我也跟随走近,伸手按了下呼叫护士的按钮。
季霖居高临下的看着周航,表情肃穆。
“想好了?确定要安装假腿?你可想好前期磨合的苦楚可是非常难受的。”季霖不苟言笑。
“有什么想好想不好的,我们家就我一个男丁,以后总不能把力气活落在我爸跟一一身上,爷们就得有爷们的样子。”周航龇牙咧嘴的笑。
说完之后还不忘朝我挤眉弄眼。
我牵强一笑,低着头思量,走出了病房。
季霖从病房出来的时,我正坐在楼道的长椅上,两条腿伸的笔直,脚跟蹬在地上。
“在等我?”季霖朝我看看,挑眉。
我不置可否,起身走至他面前:“我们谈谈。”
季霖点头,率先走在前面。
季霖直接带我回了他的休息室。
走进门,直接从床头拿了包纸巾给我递过来。
我怀抱着纸巾,脑子里闪过一系列不可描述的事情。
忽地,手一松,纸巾掉在了地上。
闻声,季霖转身。
在看到掉在地上的那包纸巾时。
气定神闲的走过来捡起。
拍了拍上面的尘土,缓缓开口:“放心吧,这包是新的,我平时五指姑娘用的在床被里面包的。”
说罢,又将那包纸巾重新递回我手里。
我拿着那包纸巾,坐立不安。
季霖转身给我倒水,瞟了眼一旁的沙发,扭头对我说:“有什么事,坐下说。”
我低眉顺眼的坐在沙发上,手里依旧捧着那包纸巾。
手心冒着汗渍,实在是猜不出他给我这包纸巾的用意。
难道是在暗示我些什么?
不得不说,我臆想的有点多。
季霖回头时,我正蹙着眉思忖。
他把水递到我手里,接过那包纸巾纸巾拿着。
我抬腕,呷了一口水,扯出一抹笑意:“季医生,我哥腿的事情……”
“这个,怕是得从长计议。”季霖抽出一张纸巾擦了擦我嘴角。
“这个手术很麻烦?”我整个人思绪的重心都在周航身上,对于季霖的举动,自然忽略。
季霖将纸巾扔进手边的垃圾桶内,没即可应答。
缓了一会,才开口:“倒不是手术很麻烦,只是有些复杂,周航的腿是从膝盖处坏死的,所以需要为他衔接小腿,
而且这假腿跟膝盖磨合的时候他会很痛苦。”
“他能忍得住!”我冲口而出。
说完之后,拿着水杯的手收紧几分。
周航瞍了我一眼,了然于胸。
他似乎还有什么话没说,但是卡在喉咙内,未再开口。
从季霖宿舍出来,他嘱咐我几句周航手术前的注意事项,送我离开。
我低头踢着空无一物的脚下,抬眸狐疑的看了季霖一眼,终是压不住,将心中的疑惑问出:“季霖,你刚才给我纸巾干嘛?”

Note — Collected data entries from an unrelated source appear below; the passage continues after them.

/-- Device, host, scratchpad or instruction-scratchpad bytes; an unlisted byte reads as 0 (R395, log 4). -/
abbrev Bytes := List Host.Cell

/-- Why the machine stops. Raised by PERFORM and HOST only. -/
inductive Fault where
  /-- An access of a performed message or host entry reaches a physical address above the 1,024 GiB of R11,
  where the manual puts no memory and no device. Safe: the model stops where the hardware may go on (log 13). -/
  | noMemory (pa : Nat)
  deriving DecidableEq, Repr

/-- Why an instruction is rejected. -/
inductive Refusal where
  /-- An arm of Dispatch that has no meaning yet. Safe: nothing is claimed of it. -/
  | notModelled (mnemonic : String)
  deriving DecidableEq, Repr

/-- The 64-bit operand and result latches of R47, R48, R52, R137, R167, R214, in the order of segment LATCH
(R350), the sys latches last. -/
inductive SLatch where
  | alu0o | alu1o | mulo | cmpo | cmpc | bro | lsuo | lsuh | lsud | lsuc | lsuaop | xlto
  | cesrc | cedst | celen | cectl | cesrc2 | cedst2 | celen2 | cectl2
  | alu0r | alu1r | mulr | cmpr | lsur | xltr | cer | vrx | brr | syso | sysm | sysr
  deriving DecidableEq, Repr

/-- The 1024-bit latches of R49 and R52, in the order of segments LATCH and LINK (R350). -/
inductive VLatch where
  | vx0o | vx1o | vfo | vfm | vro | vrm | lsuvc
  | vx0r | vx1r | vfr | vrr | mxr | lsuvr | xfr
  | lnkn | lnke | lnks | lnkw
  deriving DecidableEq, Repr

/-- A function unit whose trigger ports form one collision target (R75). -/
inductive FUnit where
  | alu0 | alu1 | mul | cmp | sys | vx0 | vx1 | vf | vr | lsu | xlt | ce | lnk
  deriving DecidableEq, Repr

/-- What a write in flight writes (R75, R403). Register numbers are physical (R85). -/
inductive Target where
  /-- A register x0 to x63. -/
  | xreg (i : Nat)
  /-- A register xs0 to xs7 of the interrupt handler. -/
  | xsreg (i : Nat)
  /-- A vector register, 0 to 639 in the order va, vb, vc, vd. -/
  | vreg (i : Nat)
  /-- A scalar latch. -/
  | slat (l : SLatch)
  /-- A vector latch or staging register. -/
  | vlat (l : VLatch)
  /-- A control register of R53, by number. -/
  | creg (n : Nat)
  /-- A predicate; cond marks a conditional write of R76. -/
  | pred (i : Nat) (cond : Bool)
  /-- The trigger ports of a unit that two moves of one bundle reach (R75). -/
  | port (u : FUnit)
  /-- The landing of a division trigger: DV and mul.r (R94). -/
  | divide
  /-- The counts and records of a conversion (R126, R201). -/
  | counts
  /-- The landing of xlt.map on a handle (R164). -/
  | handle (h : Nat)
  deriving DecidableEq, Repr

/-- A physical handle ph0 to ph15 (R165, R321, R350), with the host marking of R330. -/
structure Handle where
  v : Bool
  sz : BitVec 2
  kind : BitVec 2
  pr : Bool
  pw : Bool
  sysat : Bool
  cdc : Bool
  creg : BitVec 6
  slaen : Bool
  sla : BitVec 4
  ppage : Word
  vpage : Word
  gpage : Word
  leaf1 : Word
  leaf2 : Word
  iseq1 : BitVec 32
  iseq2 : BitVec 32
  host : Bool
  /-- The model's own, for R324: the levels of the two leaves, 0 where they are not known (log 91), and whether the stage-1 leaf
  lies in host memory. -/
  lvl1 : BitVec 3
  lvl2 : BitVec 3
  lhost : Bool
  /-- Of a fetch: the fetch permissions of its two leaves (R322). -/
  x1 : Bool
  x2 : Bool
  deriving DecidableEq, Repr

/-- A handle that is not valid (R231). -/
def Handle.invalid : Handle :=
  ⟨false, 0, 0, false, false, false, false, 0, false, 0, 0, 0, 0, 0, 0, 0, 0, false, 0, 0, false, false, false⟩

/-- The division state DV (R94). -/
structure DivState where
  divd : BitVec 64
  quo : BitVec 64
  rem : BitVec 65
  bits : BitVec 7
  nq : Bool
  nr : Bool
  dz : Bool
  deriving DecidableEq, Repr

/-- DV as R94 gives it when a task starts. -/
def DivState.zero : DivState := ⟨0, 0, 0, 0, false, false, false⟩

/-- What a result in flight still waits for. -/
inductive Wait where
  /-- Nothing: the value is known. -/
  | none
  /-- The binding of a memory load (R147). -/
  | load (id : Nat)
  /-- A translation walk (R164). -/
  | walk
  deriving DecidableEq, Repr

/-- A write in flight (R79, R403). cnt counts the issue cycles up to and including the one in which it lands;
slot is the slot word index of a move, 15 for a result. -/
structure Flight where
  tgt : Target
  val : Vec
  cnt : Nat
  slot : Nat
  wait : Wait := .none
  id : Nat := 0
  aux : Word := 0
  ext : BitVec 256 := 0
  dv : DivState := .zero
  h : Handle := .invalid
  deriving DecidableEq, Repr

/-- What a bank access does in its cycle (R145, R155, R247). -/
inductive BankAct where
  /-- A load of len bytes for the flight id; n and signed say how lsu.r extends it. -/
  | load (id : Nat) (signed : Bool)
  /-- A store of len bytes of val. -/
  | store
  /-- The read of a scratchpad atomic for the flight id, with its operation, operand and compare value. -/
  | amoRead (id : Nat) (vec : Bool) (aop : Word) (a k : BitVec 256)
  /-- The held middle cycle of an atomic's window. -/
  | amoHold
  /-- The write of an atomic. -/
  | amoWrite
  /-- The read of a lsu.cpy: source and destination format, destination offset, count of elements. -/
  | cpyRead (sf df : Nat) (dst n : Nat)
  /-- The write of a lsu.cpy; ss is the source element size read from BFMT at issue (R149). -/
  | cpyWrite (ss : Nat)
  /-- A KIND 1 buffer read of the bundle that issues in the cycle. -/
  | cbRead
  /-- A KIND 1 deposit of a link arrival. -/
  | link
  /-- A part of a tile transfer. -/
  | tile
  deriving DecidableEq, Repr

/-- A bank access still to be made (R145, R247). code is the requester code of R247; cnt as in a flight. -/
structure BankOp where
  cnt : Nat
  code : Nat
  act : BankAct
  off : Nat
  len : Nat
  val : Vec := 0
  ext : BitVec 256 := 0
  /-- Groups the accesses of one atomic. -/
  grp : Nat := 0
  dead : Bool := false
  deriving DecidableEq, Repr

/-- A tile landing of an xf command (R199, R350 TLAND). mask selects the bytes of the tile that land. -/
structure TLand where
  cnt : Nat
  tile : Nat
  split : Bool
  pack : Bool
  line : Nat
  val : Tile
  mask : BitVec 128
  tshape : Word
  tdmap : Word
  /-- A tile load of the tile port, all of whose parts have moved. -/
  port : Bool
  deriving DecidableEq, Repr

/-- The transfer on the tile port (R146, R350 TLAND). -/
structure TPort where
  store : Bool
  tile : Nat
  off : Nat
  moved : Nat
  val : Tile
  deriving DecidableEq, Repr

/-- A gang-stream entry (R409). -/
structure GangEntry where
  bundle : Bundle
  addr : Word
  out : BitVec 128
  deriving DecidableEq, Repr

/-- A fetch line or instruction-cache line held: its virtual address and 64 bytes (R57). -/
structure ILine where
  va : Word
  val : BitVec 512
  deriving DecidableEq, Repr

/-- A walk held for a hypervisor response (R326): for a flight of a handle, or for a fetch line. iseq1 and iseq2: those of its start
(R328). -/
structure WalkHold where
  fetch : Bool
  va : Word
  info0 : Word
  info1 : Word
  iseq1 : BitVec 32
  iseq2 : BitVec 32
  deriving DecidableEq, Repr

/-- The execution state of one context, user or firmware (R81). -/
structure Ctx where
  /-- A bundle address is even. Bit 0 marks a relative target that is no valid PC, which traps when it is due (R103). -/
  pc : Word
  lit : Bool
  ulit : Bool
  uira : Word
  /-- Pending target (R350 SEQ). -/
  target : Word
  /-- Pending kind: 0 none, 1 taken to target, 2 end pending (R350 SEQ). -/
  pkind : BitVec 2
  bubbles : BitVec 4
  lead : BitVec 8
  gang : List GangEntry
  x : SMap Word
  xs : SMap Word
  p : Word
  v : SMap Vec
  sl : SMap Word
  vl : SMap Vec
  dv : DivState
  flights : List Flight
  bankOps : List BankOp
  tland : List TLand
  tport : List TPort
  cola : BitVec 1056
  colb : BitVec 1056
  /-- Control registers of R53 by number, but for those the cell holds once (log 7). -/
  cr : SMap Word
  tiles : SMap Tile
  ph : SMap Handle
  scyc : Word
  rankx : Word
  ranky : Word
  ilines : List ILine
  walk : Option WalkHold
  /-- A missing fetch line that trapped or is being walked is asked for here (R58). -/
  want : Option Word
  /-- The model's own: the address of the bundle last issued (log 1). -/
  last : Word
  /-- Commands of the context that have run to completion, modulo 2^32 (R172). -/
  ceEnded : BitVec 32
  deriving DecidableEq, Repr

/-- A context with everything at 0 and nothing held. -/
def Ctx.zero : Ctx where
  pc := 0
  lit := false
  ulit := false
  uira := 0
  target := 0
  pkind := 0
  bubbles := 0
  lead := 0
  gang := []
  x := []
  xs := []
  p := 1
  v := []
  sl := []
  vl := []
  dv := .zero
  flights := []
  bankOps := []
  tland := []
  tport := []
  cola := 0
  colb := 0
  cr := []
  tiles := []
  ph := []
  scyc := 0
  rankx := 0
  ranky := 0
  ilines := []
  walk := none
  want := none
  last := 0
  ceEnded := 0

/-- An accumulator row (R28): M[j] in bits [48j+47:48j]. -/
structure AccRow where
  m : BitVec 3072
  e : BitVec 16
  hr : BitVec 6
  pf : Bool
  z : Bool
  deriving DecidableEq, Repr

/-- The row after mx.clr and after reset (R28). -/
def AccRow.clear : AccRow := ⟨0, 0, 46, false, true⟩

/-- A live slice (R183). DESIGN CHOICE (log 30): where the halves stand, which no rule says. For 8-bit formats half h of a
and b is bits [512h+511:512h]; av and bv hold half h at bits [64h+63:64h]. -/
structure Slice where
  a : BitVec 1024
  b : BitVec 1024
  av : BitVec 128
  bv : BitVec 128
  tile : BitVec 3
  fmt : BitVec 3
  age : Nat
  deriving DecidableEq, Repr

/-- Which access a message or an entry is of: its context, the address of its bundle, and the page of the handle that it goes
through: virtual page, guest-physical page and size, 0 for an access without a handle (R328, R331, R336). -/
structure Origin where
  fw : Bool
  baddr : Word
  vpage : Word
  gpage : Word
  psize : Nat
  deriving DecidableEq, Repr

/-- An access without a handle. -/
def Origin.bare (fw : Bool) (baddr : Word) : Origin := ⟨fw, baddr, 0, 0, 0⟩

/-- A word of an L1 line in state C (dirty = false) or D (R249). whole: one store has written the whole 64-bit word that it
belongs to, so that its writeback clears the mark of that word (R379). orgs: the stores whose bytes it holds in state D
(R328). -/
structure L1Word where
  val : BitVec 32
  dirty : Bool
  poison : Bool
  whole : Bool := false
  orgs : List Origin := []
  deriving DecidableEq, Repr

/-- An L1 line: words that are not listed are in state I (R249). age orders the lines of a set by their last use. org: the
last store to it, or the access that brought it. -/
structure L1Line where
  kind : BitVec 2
  slice : Nat
  host : Bool
  words : SMap L1Word
  age : Nat
  org : Origin
  deriving DecidableEq, Repr

/-- An entry of the load queue (R254). -/
inductive LoadEnt where
  /-- A load of len bytes at pa, on a host page 2^64 higher; signed says how lsu.r extends it. -/
  | load (id : Nat) (pa len : Nat) (signed : Bool) (kind : BitVec 2) (slice : Nat) (host : Bool) (org : Origin)
  /-- An acquire of a context; for the acquire half of lsu.fence, mark is its marker's number plus one. -/
  | acq (id : Nat) (scope : Nat) (mark : Nat) (fw : Bool)
  deriving DecidableEq, Repr

/-- An entry of the store buffer (R254). -/
inductive StoreEnt where
  /-- A store of len bytes of val at pa, on a host page 2^64 higher. strict: the store of lsu.mst.rl (R258). -/
  | store (id : Nat) (pa len : Nat) (val : Vec) (kind : BitVec 2) (slice : Nat) (host : Bool) (strict : Bool)
      (org : Origin)
  /-- A release marker. -/
  | mark (id : Nat)
  deriving DecidableEq, Repr

/-- A release marker that is not complete (R252). pos is its position in the FIFO once it is placed; last is the number of
the youngest marker merged into it, its own at first: what is older than that, it waits for (R259). fw: no marker of the
user task's own is in it, so that it outlives the task. -/
structure Marker where
  id : Nat
  scope : Nat
  fence : Bool
  pos : Option Nat
  last : Nat
  fw : Bool
  deriving DecidableEq, Repr

/-- An entry of the dirty-line FIFO (R251): a line with its position. -/
structure FifoEnt where
  pos : Nat
  line : Nat
  deriving DecidableEq, Repr

/-- The SO access of a cell, or its L2 atomic on an SO page, for which a context freezes (R147, R254, R257). An atomic
stands here with sent set from its issue: its engine-queue entry carries it. -/
structure SoReq where
  id : Nat
  pa : Nat
  len : Nat
  store : Bool
  signed : Bool
  val : Vec
  slice : Nat
  host : Bool
  org : Origin
  sent : Bool
  deriving DecidableEq, Repr

/-- A copy-engine command as accepted (R167, R169). -/
structure CeCmd where
  tag : BitVec 16
  src : Nat
  dst : Nat
  len : Nat
  ctl : Word
  sh : Handle
  dh : Handle
  sfmt : Nat
  dfmt : Nat
  org : Origin
  /-- Ended by ce.abort before it ran (R172). -/
  ab : Bool
  deriving DecidableEq, Repr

季霖一愣,噗嗤笑出声:“我原本怕你哭,给你擦眼泪备用的,后来发现,多余了。”
我松了口气,潋笑着回应:“我又不是十七八的小姑娘,哪里那么玻璃心。”
边说,边迈步向前走。
等到我意识到身边的人不知何时停驻脚步时。
一回头,看到他神情复杂的凝视着我。
“怎么了?”我笑问。
季霖大步向前,俯视着我。
眼里满是同情,满是怜惜。
女人最吃不消的便是如此。
一个才貌兼备的男人站在你面前,说他对你有好感,又处处流露出不经意的深情。
你退,他紧追不舍。
你向前,他又敞开怀抱拥你。
我倏然一笑,急急避开季霖视线。
心下暗暗庆幸:还好,我还能守的住自己那颗动荡不安的心!
跟季霖道别,他将腕间的一块手表取下来递给我,说是送给我的生日礼物。
我稍有迷惘,才想起,原来今天竟是我的生日。
看着手中价值不菲的手表,我本想退回,季霖却猜透我心思般的留了句:“今天有点急,回头我买了礼物来换!”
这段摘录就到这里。